Please copy the lines below exactly, from the first one through the line showing "(putElem v b i x).getLsbD p".
____________
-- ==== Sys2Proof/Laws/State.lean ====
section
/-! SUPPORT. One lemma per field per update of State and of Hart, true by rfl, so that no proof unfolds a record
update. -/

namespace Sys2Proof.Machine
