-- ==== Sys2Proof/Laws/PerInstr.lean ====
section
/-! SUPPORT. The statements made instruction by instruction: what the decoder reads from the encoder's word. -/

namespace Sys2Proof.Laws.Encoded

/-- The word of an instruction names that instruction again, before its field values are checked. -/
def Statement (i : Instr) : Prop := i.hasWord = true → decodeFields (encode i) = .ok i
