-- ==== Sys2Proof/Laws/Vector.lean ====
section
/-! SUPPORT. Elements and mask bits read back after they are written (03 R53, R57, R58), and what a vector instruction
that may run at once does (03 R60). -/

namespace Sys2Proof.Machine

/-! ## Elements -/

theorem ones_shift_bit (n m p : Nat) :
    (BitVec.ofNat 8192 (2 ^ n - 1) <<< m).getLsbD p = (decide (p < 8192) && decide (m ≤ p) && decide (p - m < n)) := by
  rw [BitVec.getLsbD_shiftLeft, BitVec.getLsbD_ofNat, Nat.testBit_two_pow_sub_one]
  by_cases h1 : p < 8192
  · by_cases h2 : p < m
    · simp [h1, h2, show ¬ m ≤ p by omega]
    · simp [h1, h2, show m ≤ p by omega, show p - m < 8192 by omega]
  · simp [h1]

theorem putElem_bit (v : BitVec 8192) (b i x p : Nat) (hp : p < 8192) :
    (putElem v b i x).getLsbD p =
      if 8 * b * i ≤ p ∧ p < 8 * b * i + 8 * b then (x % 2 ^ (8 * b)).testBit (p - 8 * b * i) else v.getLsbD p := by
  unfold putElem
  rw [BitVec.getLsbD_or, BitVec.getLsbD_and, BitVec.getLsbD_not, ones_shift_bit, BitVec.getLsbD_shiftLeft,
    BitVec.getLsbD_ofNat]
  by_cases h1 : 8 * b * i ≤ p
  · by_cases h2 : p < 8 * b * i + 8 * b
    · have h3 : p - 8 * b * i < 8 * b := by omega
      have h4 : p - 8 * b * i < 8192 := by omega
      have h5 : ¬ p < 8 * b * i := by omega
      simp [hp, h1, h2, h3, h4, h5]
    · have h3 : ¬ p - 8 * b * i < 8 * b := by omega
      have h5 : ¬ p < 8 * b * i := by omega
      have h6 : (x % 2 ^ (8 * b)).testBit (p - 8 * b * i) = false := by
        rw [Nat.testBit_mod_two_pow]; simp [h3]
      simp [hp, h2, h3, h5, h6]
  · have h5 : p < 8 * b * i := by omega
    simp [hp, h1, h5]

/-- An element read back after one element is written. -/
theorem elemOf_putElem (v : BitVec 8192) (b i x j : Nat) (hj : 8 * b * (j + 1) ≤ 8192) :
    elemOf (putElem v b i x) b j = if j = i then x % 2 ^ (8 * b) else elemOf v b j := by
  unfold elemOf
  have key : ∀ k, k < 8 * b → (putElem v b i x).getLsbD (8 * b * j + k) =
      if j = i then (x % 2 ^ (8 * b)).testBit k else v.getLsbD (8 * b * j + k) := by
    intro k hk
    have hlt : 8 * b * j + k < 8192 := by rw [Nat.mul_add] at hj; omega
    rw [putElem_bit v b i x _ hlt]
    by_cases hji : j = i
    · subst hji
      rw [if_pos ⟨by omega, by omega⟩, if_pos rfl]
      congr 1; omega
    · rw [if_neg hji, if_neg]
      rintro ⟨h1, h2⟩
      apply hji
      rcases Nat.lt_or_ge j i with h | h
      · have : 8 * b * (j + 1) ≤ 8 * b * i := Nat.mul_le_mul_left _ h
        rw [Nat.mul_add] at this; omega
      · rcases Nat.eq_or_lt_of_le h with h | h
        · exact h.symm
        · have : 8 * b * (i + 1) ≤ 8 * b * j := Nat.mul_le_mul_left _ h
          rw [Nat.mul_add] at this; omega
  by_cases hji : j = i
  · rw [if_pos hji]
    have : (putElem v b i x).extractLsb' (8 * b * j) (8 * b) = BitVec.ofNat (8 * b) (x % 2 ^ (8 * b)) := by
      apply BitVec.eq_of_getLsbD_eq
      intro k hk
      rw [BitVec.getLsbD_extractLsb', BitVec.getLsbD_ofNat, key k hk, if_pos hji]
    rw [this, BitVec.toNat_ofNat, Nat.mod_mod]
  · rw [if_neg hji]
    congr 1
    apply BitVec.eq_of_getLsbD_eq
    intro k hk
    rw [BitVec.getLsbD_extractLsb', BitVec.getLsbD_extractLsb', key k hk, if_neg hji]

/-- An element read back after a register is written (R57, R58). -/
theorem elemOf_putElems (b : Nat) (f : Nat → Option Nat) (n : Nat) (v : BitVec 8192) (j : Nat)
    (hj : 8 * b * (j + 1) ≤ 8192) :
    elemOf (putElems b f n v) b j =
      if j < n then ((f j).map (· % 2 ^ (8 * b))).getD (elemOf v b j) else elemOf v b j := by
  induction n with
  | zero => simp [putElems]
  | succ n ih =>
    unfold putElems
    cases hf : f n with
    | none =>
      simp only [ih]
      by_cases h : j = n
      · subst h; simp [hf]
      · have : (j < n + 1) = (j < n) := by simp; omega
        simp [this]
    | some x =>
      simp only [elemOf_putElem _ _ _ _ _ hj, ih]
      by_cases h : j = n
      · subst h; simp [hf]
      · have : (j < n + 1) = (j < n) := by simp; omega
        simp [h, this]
____________
Output of the exercise:
-- ==== Sys2Proof/Laws/State.lean ====
section
/-! SUPPORT. One lemma per field per update of State and of Hart, true by rfl, so that no proof unfolds a record
update. -/

namespace Sys2Proof.Machine
-- ==== Sys2Proof/Laws/PerInstr.lean ====
section
/-! SUPPORT. The statements made instruction by instruction: what the decoder reads from the encoder's word. -/

namespace Sys2Proof.Laws.Encoded

/-- The word of an instruction names that instruction again, before its field values are checked. -/
def Statement (i : Instr) : Prop := i.hasWord = true → decodeFields (encode i) = .ok i
-- ==== Sys2Proof/Laws/Vector.lean ====
section
/-! SUPPORT. Elements and mask bits read back after they are written (03 R53, R57, R58), and what a vector instruction
that may run at once does (03 R60). -/

namespace Sys2Proof.Machine

/-! ## Elements -/

theorem ones_shift_bit (n m p : Nat) :
    (BitVec.ofNat 8192 (2 ^ n - 1) <<< m).getLsbD p = (decide (p < 8192) && decide (m ≤ p) && decide (p - m < n)) := by
  rw [BitVec.getLsbD_shiftLeft, BitVec.getLsbD_ofNat, Nat.testBit_two_pow_sub_one]
  by_cases h1 : p < 8192
  · by_cases h2 : p < m
    · simp [h1, h2, show ¬ m ≤ p by omega]
    · simp [h1, h2, show m ≤ p by omega, show p - m < 8192 by omega]
  · simp [h1]

theorem putElem_bit (v : BitVec 8192) (b i x p : Nat) (hp : p < 8192) :
    (putElem v b i x).getLsbD p =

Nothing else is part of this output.